ABOUT THIS TASK » Below are lines of data; restate word for word those running from the line containing "let y := dec32 b" to the line containing "y && !eq else eq)", inclusive, and no others.

DATASET »
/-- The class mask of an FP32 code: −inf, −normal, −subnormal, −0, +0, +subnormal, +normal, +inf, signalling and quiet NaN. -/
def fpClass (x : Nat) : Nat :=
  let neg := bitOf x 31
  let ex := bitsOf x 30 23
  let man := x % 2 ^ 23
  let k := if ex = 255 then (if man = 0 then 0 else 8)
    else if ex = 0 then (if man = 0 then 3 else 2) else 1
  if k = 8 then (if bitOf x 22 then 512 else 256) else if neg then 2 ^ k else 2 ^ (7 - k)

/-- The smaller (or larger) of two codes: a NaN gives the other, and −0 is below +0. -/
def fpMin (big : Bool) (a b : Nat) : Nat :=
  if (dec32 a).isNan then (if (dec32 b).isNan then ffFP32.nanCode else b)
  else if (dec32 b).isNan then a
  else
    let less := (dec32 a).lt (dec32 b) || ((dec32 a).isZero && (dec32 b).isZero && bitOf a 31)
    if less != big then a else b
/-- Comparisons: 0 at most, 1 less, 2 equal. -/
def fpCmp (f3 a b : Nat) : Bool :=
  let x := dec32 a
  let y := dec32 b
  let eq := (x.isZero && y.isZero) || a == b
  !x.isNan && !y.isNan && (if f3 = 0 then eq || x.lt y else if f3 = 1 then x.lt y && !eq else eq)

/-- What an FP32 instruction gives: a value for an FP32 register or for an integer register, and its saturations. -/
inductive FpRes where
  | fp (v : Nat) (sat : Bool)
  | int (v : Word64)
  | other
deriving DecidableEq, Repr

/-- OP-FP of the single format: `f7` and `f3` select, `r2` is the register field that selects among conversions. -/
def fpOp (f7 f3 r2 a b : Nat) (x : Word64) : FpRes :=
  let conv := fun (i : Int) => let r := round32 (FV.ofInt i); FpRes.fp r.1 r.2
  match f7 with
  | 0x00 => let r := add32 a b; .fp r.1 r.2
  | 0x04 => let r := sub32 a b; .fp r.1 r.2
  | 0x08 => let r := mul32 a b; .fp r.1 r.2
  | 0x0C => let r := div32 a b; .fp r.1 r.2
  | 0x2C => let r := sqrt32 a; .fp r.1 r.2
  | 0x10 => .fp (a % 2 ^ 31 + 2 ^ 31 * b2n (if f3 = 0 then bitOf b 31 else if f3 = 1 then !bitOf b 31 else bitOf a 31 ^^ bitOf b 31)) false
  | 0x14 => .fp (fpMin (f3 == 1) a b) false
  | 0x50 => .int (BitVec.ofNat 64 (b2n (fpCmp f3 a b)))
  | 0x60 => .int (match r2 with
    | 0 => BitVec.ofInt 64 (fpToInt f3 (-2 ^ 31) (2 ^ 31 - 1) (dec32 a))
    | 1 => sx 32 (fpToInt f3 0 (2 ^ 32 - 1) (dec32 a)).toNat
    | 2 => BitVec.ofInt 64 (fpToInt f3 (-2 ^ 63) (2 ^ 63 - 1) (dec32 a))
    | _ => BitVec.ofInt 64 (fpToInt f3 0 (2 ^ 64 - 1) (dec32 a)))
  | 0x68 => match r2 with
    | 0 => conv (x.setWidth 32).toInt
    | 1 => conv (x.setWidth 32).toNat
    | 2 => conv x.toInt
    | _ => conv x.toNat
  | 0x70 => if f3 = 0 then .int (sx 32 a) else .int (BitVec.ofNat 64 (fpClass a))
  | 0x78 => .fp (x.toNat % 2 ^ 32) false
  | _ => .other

RESPONSE »
  let y := dec32 b
  let eq := (x.isZero && y.isZero) || a == b
  !x.isNan && !y.isNan && (if f3 = 0 then eq || x.lt y else if f3 = 1 then x.lt y && !eq else eq)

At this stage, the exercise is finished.